Dr.Jack Neel (Andy Garcia) drives this story of medical corruption. He’s like Zanna’s captain of a sinking ship; albeit Garcia provides an icy bully performance revealed in his character’s make up that is similar to Drake –writing conflictedly rather than depicting conflict of character. That his noble motives are only present alongside his avarice belies traditional notions about how human beings deal with greediness – as if it were altogether possible to separate one trait from another Pain Hustlers doesn’t deem necessary for now. There isn’t much shading among characters here; they all toggle between black and white depending on what will facilitate a predetermined framework where Blunt operates as though some good angel whose compass points only north or south.

There’s always this image at the back of the reader’s mind that Drake could be anyone but instead, she feels slightly more like certain stock figures who embody different aspects of the American dream in different ways rather than like several real people rolled into one including an exotic dancer that the Insys Company hired as a sales associate who was named Sunrise Lee in real life. She does things that are absolutely wrong but through the lens of the camera Blunt is presented as incorruptible, hesitating with a frown of regret at everything her character says and does. But not once does Drake ever think twice about doing this; this is not so much a plot hole as it is a gaffe in crafting drama for a movie. Yates captures these split second dilemmas which turn out to be empty – no sense of danger, stakes or possibilities. The drama is vacuous.

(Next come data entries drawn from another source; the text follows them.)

-- ==== Sys2Proof/Machine/Slot.lean ====
section
/-! DEFINITION. Slots: the 32 slot power channels (chapter 18, R812 to R825), the hot-plug sequencer (R204 to R209, R675, R676), and the
PORT_SLOT, POWER_SC_SET and POWER_SC_REARM commands. -/

namespace Sys2Proof.Machine

/-! States of a channel: 0 OFF, 1 PRECHARGE, 2 RAMP, 3 ON, 4 COOLDOWN, 5 LATCHED (PDI_SC_STATUS). -/

/-- The state of channel `c`. -/
def State.scState (s : State) (c : Nat) : Nat := s.rd (PDI_SC_STATUS_STATE c)

/-- Channel `c` enters state `st` now. -/
def State.setSc (s : State) (c st : Nat) : State := (s.wr (PDI_SC_STATUS_STATE c) st).wr (SCX_ST_AT c) s.now

/-- An event bit of channel `c`. -/
def State.scEvent (s : State) (f : Fld) : State := (s.wr f 1).wr PDI_EVENT_SC_ANY 1

/-- The downstream port tied to channel `c` (R205). -/
def State.slotPort (s : State) (c : Nat) : Option Nat :=
  findFrom (fun p => s.rd (PRT_CFG_MODE p) == 2 && s.on (PRT_CFG_SLOT_VALID p) && s.rd (PRT_CFG_SLOT_CH p) == c) 0 128

/-- That port as a domain (R509). -/
def State.slotDoms (s : State) (c : Nat) : List (Nat × Nat) := (s.slotPort c).toList.map fun p => (1, p)

/-- Bit `k` of the Slot Status of the port tied to channel `c` set. -/
def State.slotStatus (s : State) (c k : Nat) : State :=
  match s.slotPort c with
  | none => s
  | some p => s.wr (SLTX_STS p) (setBit (s.rd (SLTX_STS p)) k)

/-- PGOOD of channel `c` released, when it is asserted (R812). -/
def State.scPgoodDown (s : State) (c : Nat) : State :=
  if s.on (PDI_SC_STATUS_PGOOD c) then (s.wr (PDI_SC_STATUS_PGOOD c) 0).scEvent (PDI_SC_EVENT_PGOOD_DOWN c) else s

/-- PGOOD, SLOT_PERST_N, SC_EN_3V3 and the gate of channel `c` go low; SC_VOUT stays up until it has discharged when the channel had
raised it (R817 to R819). -/
def State.scDrop (s : State) (c : Nat) : State :=
  let up := s.scState c == 2 || s.scState c == 3
  let s := (s.scPgoodDown c).wrs [(PDI_SC_STATUS_PERST_LOW c, 1), (PDI_SC_STATUS_EN_3V3 c, 0), (PDI_SC_STATUS_TIMER_RUNNING c, 0), (SCX_TCNT c, 0),
    (SCX_TON c, 0), (SCX_TLOW c, 0), (SCX_WAIT c, 0)]
  if s.scState c = 0 ∨ s.scState c = 4 ∨ s.scState c = 5 then s
  else (s.wr (SCX_LOW_AT c) s.now).when up fun s => s.wr (SCX_VOUT_HI c) 1

/-- Precharge of channel `c` starts (R822). -/
def State.scPrecharge (s : State) (c : Nat) : State :=
  (s.wrs [(SCX_WAIT c, 0), (PDI_SC_STATUS_EN_3V3 c, 1)]).setSc c 1

/-- Channel `c` proceeds to PRECHARGE, or waits for SC_VOUT (R819): `w` is 1 from OFF and 2 from COOLDOWN. -/
def State.scProceed (s : State) (c w : Nat) : State :=
  if s.on (SCX_VOUT_HI c) then s.wr (SCX_WAIT c) w else s.scPrecharge c

/-! The sequencer. -/

/-- The request that a slot command makes of channel `c`, 1 power on or 2 power off, and whether it is complete at once: with the channel
already as asked, with ENABLE 0, or with a latch that it does not clear; the last two are faults (R207 to R209, R822). -/
def State.scRequest (s : State) (c kind : Nat) : State × Option Bool :=
  let st := s.scState c
  if kind = 1 then
    let cleared := st == 5 && s.on (SCX_OFFSEEN c) && decide (s.rd (PDI_SC_STATUS_LAST_CAUSE c) ≤ 4)
    if st = 0 ∨ cleared = true then
      if !s.on (PDI_SC_CFG_ENABLE c) then (s.slotStatus c 1, some false)
      else
        let s := (s.wrs [(PDI_SC_STATUS_RETRIES_LEFT c, s.rd (PDI_SC_CFG_RETRIES c)), (SCX_OFFSEEN c, 0)]).setSc c 0
        (s.scProceed c 1, none)
    else if st = 3 then (s, if s.on (PDI_SC_STATUS_PERST_LOW c) then none else some true)
    else if st = 5 then (s.slotStatus c 1, some false)
    else (s, none)
  else if st = 0 then ((s.wr (SCX_WAIT c) 0).wr (PDI_SC_STATUS_PERST_LOW c) 1, some true)
  else if st = 5 then (s.wr (SCX_OFFSEEN c) 1, some true)
  else (s.wrs [(PDI_SC_STATUS_PERST_LOW c, 1), (SCX_OFF_AT c, s.now + 1)], none)

/-- A slot command ends: Command Completed, and the final status of a PORT_SLOT (R207 to R209, R722). -/
def State.slotEnd (s : State) (c : Nat) (ok : Bool) : State :=
  let h := s.rd (SCX_OP c)
  let s := (s.slotStatus c 4).wrs [(SCX_BUSY c, 0), (SCX_OP c, 0)]
  if h = 0 then s else s.finishOp h (if ok then stOk else stHwError) 0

This story that should have been fraught with dilemmas almost never is. However often Blunt’s finely honed dramatic depiction of maternal desperation may perfectly encapsulate such emotions, it often becomes hard not to contextualize such moments in terms of her more flawed side marked by material temptation type characters all women can relate to like Liza Drake and others. Both are intriguing sorts of people but they never meet or share space despite both being Liza Drake.

Verdict

Pain Hustlers is a fictionalization of actual investigation into opioid crisis in America which is an immensely conflicted but slow-paced film. These characters seem to be the result of too many rewrites, as if Director David Yates had shot two conflicting drafts and combined them. Consequently, it is never quite appealing or dramatically gripping enough to have any lasting impact.